Id.; see also Learmonth v. Sears, Roebuck & Co., 710 F.3d 249, 258 (5th Cir. 2013) ("In making an Erie -guess in the absence of explicit guidance from the state courts, we must attempt to predict state law, not to create or modify it.'") (quoting Coe v. Chesapeake Exploration, L.L.C., 695 F.3d 311, 316 (5th Cir. 2012)).

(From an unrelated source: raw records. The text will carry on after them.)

-- ==== Sys2Proof/Machine/Registers.lean ====
section
/-! DEFINITION. Writes of the registers of a sheet and of the module as events of the device (R186, R187, R269, R270, R277, R346, R367, R396, R397, R423, R439). -/

namespace Sys2Proof.Machine

/-- A write of a surveyor control register; one that the register refuses changes nothing (R63, R397). -/
def svEvent (sheet k n : Nat) (v : Word) (s : State) : Out :=
  if 32 ≤ sheet ∨ 4 ≤ k then .fault .notEnabled
  else match s.svWrite sheet k n v with | .ok s => .next s | .error _ => .next s

/-- ATLAS_WRITE (R269). -/
def execAtlasWrite (sheet : Nat) (v : BitVec 64) (s : State) : Out := svEvent sheet 0 0x212 v s

/-- REPCTL_WRITE (R277). -/
def execRepctlWrite (sheet : Nat) (v : BitVec 64) (s : State) : Out := svEvent sheet 0 0x213 v s

/-- STQCFG_WRITE: the thresholds of a stage, and QUOTA becomes MIN (R346). -/
def execStqcfgWrite (sheet stage : Nat) (v : BitVec 64) (s : State) : Out :=
  if stage = 0 ∨ 16 ≤ stage then .fault .notEnabled else svEvent sheet 0 (0x220 + 2 * (stage - 1)) v s

/-- SVITEM_WRITE: submits a system item (R367). -/
def execSvitemWrite (sheet : Nat) (v : BitVec 64) (s : State) : Out := svEvent sheet 0 0x206 v s

/-- PLCTL_FLUSH: every plate of the sheet becomes invalid (R395, R397). -/
def execPlctlFlush (sheet : Nat) (s : State) : Out := svEvent sheet 0 0x248 1 s

/-- PLCTL_KIND: KGEN increases (R396). -/
def execPlctlKind (sheet : Nat) (s : State) : Out := svEvent sheet 0 0x248 2 s

/-- LXLOST_WRITE (R423). -/
def execLxlostWrite (v : BitVec 64) (s : State) : Out := svEvent 0 0 0x251 v s

/-- The register numbers whose writes have rows of their own. -/
def ownRow (n : Nat) : Bool := decide (n = 0x206 ∨ n = 0x212 ∨ n = 0x213 ∨ n = 0x248 ∨ n = 0x251 ∨ (0x220 ≤ n ∧ n ≤ 0x23D ∧ n % 2 = 0))

/-- SURVEYOR_REG_WRITE: a write of any other register; a number that is not assigned has none (R270). -/
def execSurveyorRegWrite (sheet k n : Nat) (v : BitVec 64) (s : State) : Out :=
  if n < 0x200 ∨ 0x400 ≤ n ∨ ownRow n then .fault .notEnabled else svEvent sheet k n v s

/-- SECURITY_REGION_WRITE: dropped unless it comes from secure service-core code (R439). -/
def execSecurityRegionWrite (sheet region reg : Nat) (v : BitVec 64) (secure : Bool) (s : State) : Out :=
  if 32 ≤ sheet ∨ 16 ≤ region ∨ 4 ≤ reg then .fault .notEnabled else .next (s.regionWrite sheet region reg v secure)

/-- WCFG_WRITE: the check, and the start of an EN change (R186). -/
def execWcfgWrite (sheet w : Nat) (v : BitVec 64) (s : State) : Out :=
  if 32 ≤ sheet ∨ 16 ≤ w then .fault .notEnabled else .next (s.windowWrite sheet w 0 v)

/-- Whether a request into a window's range is in flight. -/
def State.windowBusy (s : State) (k : Window) : Bool := s.net.any (fun (p : Nat × Packet) => !p.2.performed && k.covers p.2.pa)

/-- WINDOW_EN_CHANGE_DONE: once no write-back into the range is in flight, EN takes its new value and no LLC line keeps a tag of the range (R187). -/
def execWindowEnChangeDone (sheet w : Nat) (s : State) : Out :=
  let k := s.window sheet w
  if !k.changing || s.windowBusy k then .fault .notEnabled
  else
    let cfg := if k.target then k.cfg ||| (1 <<< 63) else k.cfg &&& 0x7FFFFFFFFFFFFFFF
    .next ((s.setWindow sheet w { k with cfg := cfg, changing := false }).mapSheet sheet (fun h =>
      { h with llcTags := h.llcTags.filter (fun (t : Nat × WinTag) => !k.covers t.1) }))

/-- JUNCTION_TEMPERATURE_FALL: the stack's cores issue freely again (R442). -/
def execJunctionTemperatureFall (sheet : Nat) (s : State) : Out :=
  if !(s.sheet sheet).throttled then .fault .notEnabled else .next (s.mapSheet sheet (fun h => { h with throttled := false }))

/-- THERMAL_THROTTLE: above 105 °C issue is withheld on the stack's cores (R442). -/
def execThermalThrottle (sheet : Nat) (s : State) : Out :=
  if 32 ≤ sheet ∨ (s.sheet sheet).throttled then .fault .notEnabled else .next (s.mapSheet sheet (fun h => { h with throttled := true }))

end Sys2Proof.Machine
end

The Court's refusal to declare a public policy exception to Mississippi's longstanding employment-at-will doctrine based on interference with political rights is sound regardless of whether Cleland's request for the declaration is framed under the guise of an Erie guess or limited to his original arguments in opposition to dismissal. The authorities cited in the Court's Memorandum Opinion and Order [23] evince the unwillingness of state and federal courts to broaden the public policy exception announced by the Mississippi Supreme Court in McArn beyond its "narrow"[6] scope. See Wheeler v. BL Dev. Corp., 415 F.3d 399, 404 (5th Cir. 2005); Medina v. Mims Oil Co., No. Civ.A. 4:04cv236, 2005 WL 1629800, at *1 (N.D. Miss. July 11, 2005); Cook v. Wallot, No. 2011-CA-01056-COA, 2013 WL 1883533, at *6 (¶¶ 29-30) (Miss. Ct. App. May 7, 2013). The following opinions further undermine Cleland's request for an exception to the rule of employment-at-will heretofore unrecognized by the Mississippi Supreme Court: DeCarlo v. Bonus Stores, Inc., 989 So.2d 351, 358 (¶ 21) (Miss. 2008) ("We find nothing in McArn or its progeny which would extend the narrowly carved-out exceptions to our employment-at-will doctrine to create individual liability for the tort of retaliatory discharge if the individual defendant/co-employee's participation in the discharge was deemed to be in the course and scope of the individual defendant's employment."); Jones v. Fluor Daniel Servs. Corp., 959 So.2d 1044, 1047 (¶ 13) (Miss. 2007) (holding that alleged criminal activity having nothing to do with an employer's business failed "to fit into the very narrow exceptions to the employment-at-will doctrine"); HeartSouth, PLLC v. Boyd, 865 So.2d 1095, 1108-09 (¶¶ 39-40) (Miss. 2003) (rejecting HeartSouth's implied contract theory of recovery since it conflicted with the Court's prior holdings regarding employment at will).

Accordingly, Cleland's final basis for reconsideration of the Court's Memorandum Opinion and Order [23] is overruled.


Cleland has failed to show that he is entitled to the "extraordinary remedy" of reconsideration of the Court's judgment. Templet, 367 F.3d at 479.

IT IS THEREFORE ORDERED AND ADJUDGED that the Motion for Reconsideration [25] is denied.